## Records provided
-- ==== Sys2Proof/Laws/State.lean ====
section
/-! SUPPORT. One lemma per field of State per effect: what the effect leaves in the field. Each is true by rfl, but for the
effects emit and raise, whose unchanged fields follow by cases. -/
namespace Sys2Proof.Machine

## What you will do
A faithful retyping of every entry above is the task.

## Response area
-- ==== Sys2Proof/Laws/State.lean ====
section
/-! SUPPORT. One lemma per field of State per effect: what the effect leaves in the field. Each is true by rfl, but for the
effects emit and raise, whose unchanged fields follow by cases. -/
namespace Sys2Proof.Machine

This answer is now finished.